■ WORK ITEM ■
Set down exactly the lines in the records below that run from the line with "refine ⟨fun s" to the line with "stepN_blocked _ hb]", inclusive, and nothing more.

******

/-! ### The canonical word decodes to its instruction -/

/-- R95: the row of an instruction's handler selects its canonical word. -/
theorem selects_encode {i : Instr} (hi : i ≠ .illegal) : i.handler.selects (encode i) = true :=
  (Laws.OpcodeMap.statement_of_instr i rfl).resolve_left hi

/-- The operand fields that a handler cuts from the canonical word are the operands. -/
theorem instr_encode (i : Instr) : i.handler.instr (encode i) = i := by
  cases i <;> simp [Instr.handler, Handler.instr, encode]

theorem decode_encode (i : Instr) : decode (encode i) = i.handler := by
  by_cases hi : i = .illegal
  · rw [hi]; decide
  · exact decode_of_selects (selects_encode hi)

@[simp] theorem decodeWord_encode (i : Instr) : decodeWord (encode i) = i := by
  rw [decodeWord, decode_encode, instr_encode]

/-- A word laid out in memory order and decoded is the word decoded; what follows is left alone (R62, R90). -/
@[simp] theorem decodeBytes_wordBytes_append (w : Word) (rest : List Byte) :
    decodeBytes (wordBytes w ++ rest) = .ok (decodeWord w, rest) := by
  rw [wordBytes, List.cons_append, List.cons_append, List.nil_append, decodeBytes, hiByte_append_loByte]

/-- Settles O10. -/
theorem decodeOfEncodeIsIdentity : Obligations.DecodeOfEncodeIsIdentity := by
  intro i rest _
  exact ⟨decodeWord_encode i, by rw [decodeBytes_wordBytes_append, decodeWord_encode]⟩

/-- Settles O9: eleven of the words are canonical, and no branch of family 0x8 has the low nibble 8. -/
theorem wordsOfTheSpecDecode : Obligations.WordsOfTheSpecDecode :=
  ⟨decodeWord_encode .cls, decodeWord_encode .ret, decodeWord_encode (.jpNnn 0x350),
    decodeWord_encode (.seVxKk 0x2 0x99), decodeWord_encode (.seVxVy 0x1 0x2), decodeWord_encode (.addVxVy 0x1 0x2),
    decodeWord_encode (.ldINnn 0x300), decodeWord_encode (.drwVxVyN 0x0 0x1 0x4), decodeWord_encode (.skpVx 0x1),
    decodeWord_encode (.ldVxK 0x3), decodeWord_encode (.ldMiVx 0x2), by decide⟩

/-! ### The ignored bits -/

/-- No mask of R95 covers an ignored bit of its row. -/
theorem Handler.not_ignoredBits_and_mask {h : Handler} {mask m : Word} (hrow : h.row = some (mask, m)) :
    ~~~h.ignoredBits &&& mask = mask := by
  cases h <;> cases hrow <;> rfl

theorem Handler.selects_and_not_ignoredBits (h : Handler) (w : Word) :
    h.selects (w &&& ~~~h.ignoredBits) = h.selects w := by
  rw [Handler.selects, Handler.selects]
  cases hrow : h.row with
  | none => rfl
  | some r =>
    simp only [BitVec.and_assoc, not_ignoredBits_and_mask (mask := r.1) (m := r.2) hrow]

/-- No operand field of a handler's format has an ignored bit. -/
theorem Handler.instr_and_not_ignoredBits (h : Handler) (w : Word) :
    h.instr (w &&& ~~~h.ignoredBits) = h.instr w := by
  rw [← formatXYN_fields w]
  cases h with
  | cls | ret => rfl
  | seVxVy | sneVxVy =>
    rw [ignoredBits, show (~~~0x000F : Word) = formatXYN 0xF 0xF 0xF 0 from rfl]
    simp only [formatXYN_and, nibble_and_ones]
    simp [instr]
  | shrVx | shlVx =>
    rw [ignoredBits, show (~~~0x00F0 : Word) = formatXYN 0xF 0xF 0 0xF from rfl]
    simp only [formatXYN_and, nibble_and_ones]
    simp [instr]
  | _ => exact congrArg _ BitVec.and_allOnes

/-- Settles O12: the row selects the word as it selects the canonical one, and the operands are cut alike. -/
theorem ignoredBitsAreIgnored : Obligations.IgnoredBitsAreIgnored := by
  intro i w hi hw
  have hsel : i.handler.selects w = true := by
    rw [← Handler.selects_and_not_ignoredBits, hw]
    exact selects_encode hi
  calc decodeWord w
      = i.handler.instr w := by rw [decodeWord, decode_of_selects hsel]
    _ = i.handler.instr (encode i) := by rw [← hw, Handler.instr_and_not_ignoredBits]
    _ = i := instr_encode i

end Sys2Proof
end

section
/-! The engine (40_dispatch_engine.md R120 to R127): what a step fetches and runs, the loop of `step(n)`, and the one
instruction that leads from Running to Blocked. -/

namespace Sys2Proof.Machine

/-! ### One step -/

/-- R126: above memory there is nothing to fetch. -/
theorem fetchInstr_above {s : State} (hpc : 0xFFF < s.pc.toNat) : fetchInstr s = .error .fetchRange := if_pos hpc

/-- R120, R127: where a whole word fits at `PC` the fetch is the handler there, ILLEGAL included, on the fields of that
word. -/
theorem fetchInstr_word {s : State} (hpc : s.pc.toNat < 0xFFF) :
    fetchInstr s = .ok ((s.dispatch.handler s.pc.toNat).instr
      (s.mem.read s.pc.toNat ++ s.mem.read (s.pc.toNat + 1))) := by
  rcases fetchInstr_cases s with ⟨h, -⟩ | ⟨-, hh, e⟩ | ⟨-, -, e⟩ | ⟨h, -⟩
  · omega
  · rw [e, hh, Handler.instr]
  · exact e
  · omega

/-- A handler keeps its name whatever operands it is given. -/
@[simp] theorem handler_instr (h : Handler) (w : Word) : (h.instr w).handler = h := by cases h <;> rfl

/-- The handler of a word's instruction, on the fields of that word, is the instruction. -/
theorem instr_handler_decodeWord (w : Word) : (decodeWord w).handler.instr w = decodeWord w := by
  rw [decodeWord, handler_instr]

/-- Settles O1, by the fetch of a whole word. -/
theorem stepRunsDispatchedInstruction : Obligations.StepRunsDispatchedInstruction := by
  intro s hb hpc
  have hstep := step_fetched s _ hb (fetchInstr_word hpc)
  refine ⟨fun _ => hstep, fun i _ hdec hh => ?_⟩
  obtain ⟨rfl, -⟩ := Prod.mk.inj (Except.ok.inj hdec)
  rw [hstep, hh, instr_handler_decodeWord]

/-- Settles O3. -/
theorem fetchAboveMemoryFaults : Obligations.FetchAboveMemoryFaults :=
  fun s hb hpc => step_fetch_fault s _ hb (fetchInstr_above hpc)

/-- Settles O7: ILLEGAL is the advance of `PC`, and the decoder answers it where no row selects. -/
theorem illegalAdvancesAndNothingElse : Obligations.IllegalAdvancesAndNothingElse := by
  refine ⟨fun s => ⟨s.advance, rfl, State.advance_pc s, s.frame_advance⟩, fun s hb hpc hh =>
    ⟨s.advance, step_of_handler_illegal hb hpc hh, State.advance_pc s, s.frame_advance⟩, fun w hnone => ?_⟩
  rw [decodeWord, (decoderFollowsOpcodeMap w).2.2 hnone, Handler.instr]

/-- Settles O6: of all instructions only LD Vx,K writes Blocked, and it sets Blocked when it has no key to consume. -/
theorem onlyKeyWaitBlocks : Obligations.OnlyKeyWaitBlocks := by
  intro i s t hb h
  by_cases hk : ∃ x, i = .ldVxK x
  · obtain ⟨x, rfl⟩ := hk
    rcases execLdVxK_cases x s with ⟨hkey, e⟩ | ⟨k, hkey, e⟩
    · obtain rfl := Host.Outcome.next.inj (e.symm.trans h)
      simp [hkey]
    · obtain rfl := Host.Outcome.next.inj (e.symm.trans h)
      simp [hkey]
  · have hw : Part.blocked.writtenBy i = false := by
      cases i with
      | ldVxK x => exact absurd ⟨x, rfl⟩ hk
      | _ => rfl
    have hsame : t.blocked = s.blocked := onlyWritersChangeAnElement i s t .blocked h hw
    simp [hsame, hb, hk]

/-! ### The loop of `step(n)` -/

/-- R123: `step(n)` changes nothing while Blocked. -/
theorem stepN_blocked (n : Nat) {s : State} (hb : s.blocked = true) : stepN n s = .next s := by
  cases n with
  | zero => rfl
  | succ n => exact if_pos hb

/-- Settles O2. -/
theorem stepLoopStopsWhenBlocked : Obligations.StepLoopStopsWhenBlocked := fun s n =>
  ⟨rfl, fun hb => ⟨step_blocked s hb, stepN_blocked n hb⟩,
    fun hb hpc => stepN_succ_fault n hb (fetchAboveMemoryFaults s hb hpc), fun hb _ => stepN_succ_next n hb⟩

/-- The loop goes on where its first part ended; if that was early, on Blocked, it ends there too. -/
theorem stepN_add_next {a : Nat} {s t : State} (b : Nat) (h : stepN a s = .next t) :
    stepN (a + b) s = stepN b t := by
  fun_induction stepN a s with
  | case1 s => rw [Nat.zero_add, Host.Outcome.next.inj h]
  | case2 a s hb => rw [← Host.Outcome.next.inj h, stepN_blocked _ hb, stepN_blocked _ hb]
  | case3 a s hb s' e ih => rw [Nat.succ_add, stepN_succ_next _ (by simpa using hb) e, ih h]
  | case4 | case5 => exact nomatch h

/-- A fault of the first part of the loop is the fault of the whole. -/
theorem stepN_add_fault {a : Nat} {s : State} {f : Fault} (b : Nat) (h : stepN a s = .fault f) :
    stepN (a + b) s = .fault f := by
  fun_induction stepN a s with
  | case3 a s hb s' e ih => rw [Nat.succ_add, stepN_succ_next _ (by simpa using hb) e, ih h]
  | case4 a s hb f' e => rw [Nat.succ_add, stepN_succ_fault _ (by simpa using hb) e, Host.Outcome.fault.inj h]
  | case1 | case2 | case5 => exact nomatch h

/-- Settles O4. -/
theorem stepSumIsStepThenStep : Obligations.StepSumIsStepThenStep :=
  fun _ b _ => ⟨fun _ => stepN_add_next b, fun _ => stepN_add_fault b⟩

/-- One step of a core's run. -/
theorem coreRun_succ_next {M : Host.Core} {s t : M.State} (n : Nat) (h : M.step s = .next t) :
    M.run (n + 1) s = M.run n t := by
  rw [Host.Core.run, h]

theorem coreRun_succ_fault {M : Host.Core} {s : M.State} {f : M.Fault} (n : Nat) (h : M.step s = .fault f) :
    M.run (n + 1) s = .fault f := by
  rw [Host.Core.run, h]

/-- R124: a Blocked engine steps to itself for ever. -/
theorem coreRun_blocked (n : Nat) {s : State} (hb : s.blocked = true) : core.run n s = .next s := by
  induction n with
  | zero => rfl
  | succ n ih => exact (coreRun_succ_next (M := core) n (step_blocked s hb)).trans ih

/-- Settles O5: the loop and the core's run take the same steps, and where the loop stops early the run stands still. -/
theorem stepLoopIsCoreRun : Obligations.StepLoopIsCoreRun := by
  intro n s
  fun_induction stepN n s with
  | case1 s => rfl
  | case2 n s hb => exact (coreRun_blocked _ hb).symm
  | case3 n s hb s' e ih => exact ih.trans (coreRun_succ_next (M := core) n e).symm
  | case4 n s hb f e => exact (coreRun_succ_fault (M := core) n e).symm
  | case5 n s hb r e => exact absurd e (step_ne_refused s r)

end Sys2Proof.Machine
end

section
/-! `compile` and `load` (40_dispatch_engine.md R121, R122): both place an image at the write cursor, a word being the
image of its two bytes; then what an image that is placed leaves in memory and in the dispatch table. -/

namespace Sys2Proof

/-! ### The two bytes of a word (20_memory.md R62) -/

theorem toNat_hiByte (w : Word) : (hiByte w).toNat = w.toNat / 256 := by
  rw [hiByte, BitVec.extractLsb'_toNat, Nat.shiftRight_eq_div_pow]
  omega

theorem toNat_loByte (w : Word) : (loByte w).toNat = w.toNat % 256 := by
  rw [loByte, BitVec.extractLsb'_toNat, Nat.shiftRight_zero]

/-- The bytes of a word made of two bytes are those two. -/
theorem wordBytes_append (hi lo : Byte) : wordBytes (hi ++ lo) = [hi, lo] := by
  have hhi : hiByte (hi ++ lo) = hi := BitVec.eq_of_toNat_eq (by rw [toNat_hiByte, toNat_byteAppend]; omega)
  have hlo : loByte (hi ++ lo) = lo := BitVec.eq_of_toNat_eq (by rw [toNat_loByte, toNat_byteAppend]; omega)
  rw [wordBytes, hhi, hlo]

/-- R122: the preconditions of `load` are conditions on the length of the image. -/
theorem imageEven_iff {bytes : List Byte} : imageEven bytes = true ↔ bytes.length % 2 = 0 := beq_iff_eq

theorem imageFits_iff {bytes : List Byte} : imageFits bytes = true ↔ bytes.length ≤ 3584 := decide_eq_true_iff

end Sys2Proof

namespace Sys2Proof.Machine

/-! ### The handlers of an image -/

/-- The dispatch table after the handler of each pair of bytes is entered where the pair stands, the first at `a`. -/
def DispatchTable.setPairs (d : DispatchTable) (a : Nat) : List Byte → DispatchTable
  | hi :: lo :: rest => (d.set a (decode (hi ++ lo))).setPairs (a + 2) rest
  | [] => d
  | [_] => d

theorem DispatchTable.handler_set_ne (d : DispatchTable) {a c : Nat} (h : Handler) (hc : c ≠ a) :
    (d.set a h).handler c = d.handler c :=
  Sparse.get_set_ne DispatchTable.default d a c h hc

/-- Outside the image, and at the second byte of each of its pairs, every handler is as before (the spec's D24). -/
theorem DispatchTable.handler_setPairs_outside (d : DispatchTable) {a c : Nat} {bytes : List Byte}
    (hc : c < a ∨ a + bytes.length ≤ c ∨ c % 2 ≠ a % 2) : (d.setPairs a bytes).handler c = d.handler c := by
  fun_induction setPairs d a bytes with
  | case1 d a hi lo rest ih =>
    rw [List.length_cons, List.length_cons] at hc
    rw [ih (by omega), handler_set_ne d _ (by omega)]
  | case2 | case3 => rfl

/-- The `k`-th pair of the image has its handler. -/
theorem DispatchTable.handler_setPairs {d : DispatchTable} (hd : d.wf) {a k : Nat} {bytes : List Byte}
    (hk : 2 * k + 1 < bytes.length) (hle : a + bytes.length ≤ 0x1000) :
    (d.setPairs a bytes).handler (a + 2 * k) = decode (bytes.getD (2 * k) 0 ++ bytes.getD (2 * k + 1) 0) := by
  fun_induction setPairs d a bytes generalizing k with
  | case1 d a hi lo rest ih =>
    rw [List.length_cons, List.length_cons] at hk hle
    cases k with
    | zero =>
      rw [handler_setPairs_outside _ (by omega), handler_set hd, if_pos (by omega)]
      rfl
    | succ k =>
      rw [show a + 2 * (k + 1) = a + 2 + 2 * k by omega, ih (wf_set hd (by omega) _) (by omega) (by omega)]
      rfl
  | case2 | case3 => simp at hk

/-! ### An image placed at the write cursor -/

/-- `s` with the image in memory at `WC`, the handlers of its pairs in the dispatch table and `WC` behind it. -/
def State.withImage (s : State) (bytes : List Byte) : State :=
  { s with
    mem := s.mem.writes s.wc.toNat bytes
    dispatch := s.dispatch.setPairs s.wc.toNat bytes
    wc := s.wc + BitVec.ofNat 16 bytes.length }

theorem State.wc_withImage {s : State} {bytes : List Byte} (h : s.wc.toNat + bytes.length ≤ 0x1000) :
    (s.withImage bytes).wc.toNat = s.wc.toNat + bytes.length := by
  rw [withImage, BitVec.toNat_add, BitVec.toNat_ofNat]
  omega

******

■ RESULT ■
  refine ⟨fun s => ⟨s.advance, rfl, State.advance_pc s, s.frame_advance⟩, fun s hb hpc hh =>
    ⟨s.advance, step_of_handler_illegal hb hpc hh, State.advance_pc s, s.frame_advance⟩, fun w hnone => ?_⟩
  rw [decodeWord, (decoderFollowsOpcodeMap w).2.2 hnone, Handler.instr]

/-- Settles O6: of all instructions only LD Vx,K writes Blocked, and it sets Blocked when it has no key to consume. -/
theorem onlyKeyWaitBlocks : Obligations.OnlyKeyWaitBlocks := by
  intro i s t hb h
  by_cases hk : ∃ x, i = .ldVxK x
  · obtain ⟨x, rfl⟩ := hk
    rcases execLdVxK_cases x s with ⟨hkey, e⟩ | ⟨k, hkey, e⟩
    · obtain rfl := Host.Outcome.next.inj (e.symm.trans h)
      simp [hkey]
    · obtain rfl := Host.Outcome.next.inj (e.symm.trans h)
      simp [hkey]
  · have hw : Part.blocked.writtenBy i = false := by
      cases i with
      | ldVxK x => exact absurd ⟨x, rfl⟩ hk
      | _ => rfl
    have hsame : t.blocked = s.blocked := onlyWritersChangeAnElement i s t .blocked h hw
    simp [hsame, hb, hk]

/-! ### The loop of `step(n)` -/

/-- R123: `step(n)` changes nothing while Blocked. -/
theorem stepN_blocked (n : Nat) {s : State} (hb : s.blocked = true) : stepN n s = .next s := by
  cases n with
  | zero => rfl
  | succ n => exact if_pos hb

/-- Settles O2. -/
theorem stepLoopStopsWhenBlocked : Obligations.StepLoopStopsWhenBlocked := fun s n =>
  ⟨rfl, fun hb => ⟨step_blocked s hb, stepN_blocked n hb⟩,
    fun hb hpc => stepN_succ_fault n hb (fetchAboveMemoryFaults s hb hpc), fun hb _ => stepN_succ_next n hb⟩

/-- The loop goes on where its first part ended; if that was early, on Blocked, it ends there too. -/
theorem stepN_add_next {a : Nat} {s t : State} (b : Nat) (h : stepN a s = .next t) :
    stepN (a + b) s = stepN b t := by
  fun_induction stepN a s with
  | case1 s => rw [Nat.zero_add, Host.Outcome.next.inj h]
  | case2 a s hb => rw [← Host.Outcome.next.inj h, stepN_blocked _ hb, stepN_blocked _ hb]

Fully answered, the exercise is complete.